Mix and Match to Master Models: Users are exploring advanced methods to refine model outputs by combining models using Lora training or dream booth training. This approach is particularly useful for honing in on specific styles or objects while enhancing precision, with techniques like inpaint, bringing additional improvements to facial details.

Stable Diffusion 3 Anticipation and Access: The community buzzes with anticipation for the upcoming Stable Diffusion 3.0, discussing limited API access and speculating on potential costs for full utilization. Current access to SD3 appears constrained to an API with limited free credits, fostering discussions regarding future licensing and use.

Resolution to the Rescue: To combat issues with blurry Stable Diffusion outputs, higher resolution creation and SDXL models in Forge are proposed as solutions.

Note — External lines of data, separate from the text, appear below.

/-- TAKING A LEAD FAULT (R170): outstanding results, the frame as it then stands (R58), the record, then the handler or the end of the gang. -/
def State.takeLeadFault (s : State) (k : CrewKey) (f : Raised) (nextPc : DWord) : State :=
  match s.lead k, s.gang k.gang with
  | some l, some g =>
    let l := l.flush
    let s := (s.setLead k l).writeLeadFrame k
    let s := s.writeRecord l.status (leadRecord f l.pc.toNat nextPc.toNat l.rep)
    let handler := match s.codeOf g with
      | some c => c.lead.handler
      | none => none
    match handler, l.handling with
    | some h, none =>
      s.setLead k { l with handling := some { pc := l.pc, nextPc, rep := l.rep, reps := l.reps },
                           pc := BitVec.ofNat 64 h, rep := 0, reps := none, wait := .none }
    | _, _ => (s.setLead k l).endByFault k.gang f.code
  | _, _ => s

/-- RETURN FROM A LEAD FAULT (R170): the flag clears; the faulting word again, or the next one. -/
def Lead.returnFault (l : Lead) (h : LeadHandling) (skip : Bool) : Lead :=
  if skip then { l with handling := none, pc := h.nextPc, rep := 0, reps := none }
  else { l with handling := none, pc := h.pc, rep := h.rep, reps := h.reps }

/-- In a pair a fault waits for its counterpart (R397). -/
def State.raiseLead (s : State) (c : LCtx) (f : Raised) (nextPc : DWord) : State :=
  if c.gang.pair.isSome then s.modLead c.key fun l => { l with wait := .pairFault f nextPc } else s.takeLeadFault c.key f nextPc

/-- In a pair a fault waits for its counterpart (R397). -/
def State.raiseWave (s : State) (c : WCtx) (f : Raised) (nextPc : DWord) : State :=
  if c.gang.pair.isSome then s.modSplit c fun p => { p with wait := .pairFault f nextPc } else s.takeWaveFault c.key c.slot f nextPc

/-! ### Barrier arrival and the end of a wave -/

/-- Every live split of a wave with the barrier it waits at, if all of them wait at one. -/
def Wave.atBarriers (w : Wave) : Option (List BarWait) :=
  let one (p : Option Split) : Option (List BarWait) :=
    match p with
    | none => some []
    | some p =>
      match p.state, p.wait with
      | .barrier, .bar b => some [b]
      | _, _ => none
  match one w.slot0, one w.slot1 with
  | some a, some b => if (a ++ b).isEmpty then none else some (a ++ b)
  | _, _ => none

/-- The split that faults where a fault concerns a whole wave (R200). -/
def Wave.faultSlot (w : Wave) : Fin 2 := if w.slot0.isSome then 0 else 1

/-- barrier_mismatch for the waves of a phase and the wave that disagrees (R193). -/
def State.barMismatch (s : State) (g : Nat) (ids : List Nat) (k : WaveKey) : State :=
  match s.gang g with
  | none => s
  | some gg =>
    let there := ids.flatMap fun id => match tabGet gg.phases id with
      | some p => p.arrived.map fun a => ({ gang := g, crew := a.1, wave := a.2 } : WaveKey)
      | none => []
    let s := s.setGang g { gg with phases := ids.foldl (fun a i => tabDel a i) gg.phases }
    ((there.filter (· != k)).eraseDups ++ [k]).foldl (fun s j =>
      match s.wave j with
      | none => s
      | some w =>
        let n := w.faultSlot
        match w.slot n with
        | none => s
        | some sp =>
          let w := w.setSlot n (some { sp with state := .ready, wait := .none })
          let f := Raised.of .barrierMismatch 0
          let s := s.setWave j w
          if gg.pair.isSome then s.modWave j fun w => w.setSlot n ((w.slot n).map fun p => { p with wait := .pairFault f (sp.pc + 4) })
          else s.takeWaveFault j n f (sp.pc + 4)) s

/-- An arrival is a release by the splits that wait (R192). -/
def State.arriveBar (s : State) (k : WaveKey) (w : Wave) (id : Nat) : State :=
  let lanes (p : Option Split) : LaneSet := (p.map Split.lanes).getD 0
  s.release (.wave k (lanes w.slot0 ||| lanes w.slot1)) (.phase k.gang id)

/-- A wave arrives at a barrier when all its live splits wait there (R192, R193). -/
def State.barArrive (s : State) (k : WaveKey) : State :=
  match s.wave k, s.gang k.gang with
  | some w, some g =>
    match w.atBarriers with
    | none => s
    | some [] => s
    | some (b :: bs) =>
      if bs.any fun c => c.id != b.id || c.members != b.members || c.lead != b.lead then
        s.barMismatch k.gang (b.id :: bs.map BarWait.id) k
      else
        let me := 32 * k.crew + k.wave
        let s := s.arriveBar k w b.id
        let p := (tabGet g.phases b.id).getD { members := b.members, lead := b.lead, arrived := [], posted := [], popped := [] }
        if p.arrived.contains (k.crew, k.wave) then s
        else if p.members != b.members || p.lead != b.lead || !bitNat b.members.toNat me ||
            (barMembers b.members).any fun m => decide (m / 32 ≥ g.crews) || decide (m % 32 ≥ g.waves) then
          s.barMismatch k.gang [b.id] k
        else
          let p := { p with arrived := p.arrived ++ [(k.crew, k.wave)] }
          (s.setGang k.gang { g with phases := tabSet g.phases b.id p }).barStep k.gang b.id
  | _, _ => s

/-- A wave of which every lane has exited ends once its outstanding results are written (R183). -/
def State.endWave (s : State) (k : WaveKey) : State :=
  match s.wave k with
  | none => s
  | some w =>
    if w.exited = BitVec.allOnes 32 ∧ w.outstanding.isEmpty ∧ ¬w.ended then
      let s := s.setWave k { w with ended := true }
      let s := (s.retireQueues (crewOf k)).barAll k.gang
      s.endIfDone k.gang
    else s

/-- After a split has moved: free slots refill (R181), the wave may arrive at a barrier or end. -/
def State.tidyWave (s : State) (k : WaveKey) : State := ((s.modWave k Wave.refill).barArrive k).endWave k

/-! ### Running a word -/

/-- The lowest position of a field that breaks a rule (R79). -/
def leastFault (i : Instr) : Option Nat :=
  match fieldFaults i with
  | [] => none
  | a :: as => some (as.foldl (fun x y => if y < x then y else x) a)

/-- The address past a word of `n` words. -/
def pastWord (pc : DWord) (n : Nat) : DWord := pc + BitVec.ofNat 64 (4 * n)

/-- The first register of a word whose register-cache line is absent (R177). -/
def missing (w : Wave) (i : Instr) : Option Nat := (vUses i).find? fun r => !w.cached.getLsbD r

/-- The first register that a word reads and an unfinished class-7 word writes (R55, R230). -/
def awaited (w : Wave) (i : Instr) : Option Nat :=
  if w.outstanding.isEmpty then none
  else (vReads i).find? fun r => w.outstanding.any fun p => p.cat == .pipe && p.writes.any fun x => match x with
    | .v q lanes _ => q == r && lanes != 0
    | _ => false

/-- A stall keeps the split at its word. -/
def State.stallWave (s : State) (c : WCtx) (w : SplitWait) : State := s.modSplit c fun p => { p with wait := w }

/-- The next place of a split after a word: the next repeat of a REP, or past the word (R59). -/
def Split.step (p : Split) (n : Nat) : Split × Bool :=
  match p.reps with
  | some r => if p.rep + 1 < r.n then ({ p with rep := p.rep + 1, wait := .none }, false)
              else ({ p with pc := pastWord p.pc n, rep := 0, reps := none, wait := .none }, true)
  | none => ({ p with pc := pastWord p.pc n, rep := 0, wait := .none }, true)

/-- Results of a word that completes: written at once or made outstanding (R55). -/
def Wave.results (w : Wave) (d : Done) : Wave :=
  let w := { w with status := raiseFlags w.status d.flags }
  match d.cat with
  | none => w.putNow d.writes
  | some c =>
    if d.writes.isEmpty && d.needs.isEmpty then w
    else { w with outstanding := w.outstanding ++ [{ cat := c, writes := d.writes, gives := d.writes, entries := d.entries, needs := d.needs }] }

/-- Pop an entry of a decision queue (R18, R19). -/
def Wave.popQueue (w : Wave) : Option Nat → Wave
  | none => w
  | some q => if h : q < 4 then { w with popped := w.popped.set q (w.popped[q] + 1) h } else w

/-- The party that a split is (R265). -/
def WCtx.actor (c : WCtx) : Actor := .wave c.key c.sp.lanes

/-- The pop of an entry is an acquire (R21). -/
def State.popAcquire (s : State) (c : WCtx) : Option Nat → State
  | none => s
  | some q => s.acquire (.pushed (crewOf c.key) q (c.w.popped.toList.getD q 0)) c.actor

/-- Registers of a wave are used: their lines stand first in the order of replacement (R177). -/
def State.useLines (s : State) (k : WaveKey) (rs : List Nat) : State :=
  { s with recent := rs.map (fun r => (k, r)) ++ s.recent.filter fun l => !(l.1 == k && rs.contains l.2) }

/-- The word that a split issues counts as run in a pair's interval (R397); its flags meet a WRSTAT of the other split (R206). -/
def Wave.noteRun (w : Wave) (c : WCtx) (flags : Option Flags) : Wave :=
  { w with ran := ranWord c.gang (.wave c.key.crew c.key.wave) c.sp.pc c.sp.rep c.sp.lanes w.ran, just := flags.map fun f => (c.slot, f) }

The community is dissecting the potentials of fine-tuning, with tools like Kohya_SS to help guide those looking to push the boundaries of image clarity and detail.


HuggingFace Discord


LAION Discord

MagVit2's Update Quandary: Engineers raise questions about the magvit2-pytorch repository; skepticism exists regarding its ability to match scores from the original paper since its last update was three months ago.

Creative AIs Going Mainstream?: Adobe reveals Adobe Firefly Image 3 Foundation Model, claiming to take a significant leap in creative AI by providing enhanced quality and control, now experimentally accessible in Photoshop.

Resolution Revolution or Simple Solution?: HiDiffusion promises enhanced resolution and speed for diffusion models with minimal code alteration, sparking discussions about its applicability; yet some expressed doubt on improvements with a "single line of code".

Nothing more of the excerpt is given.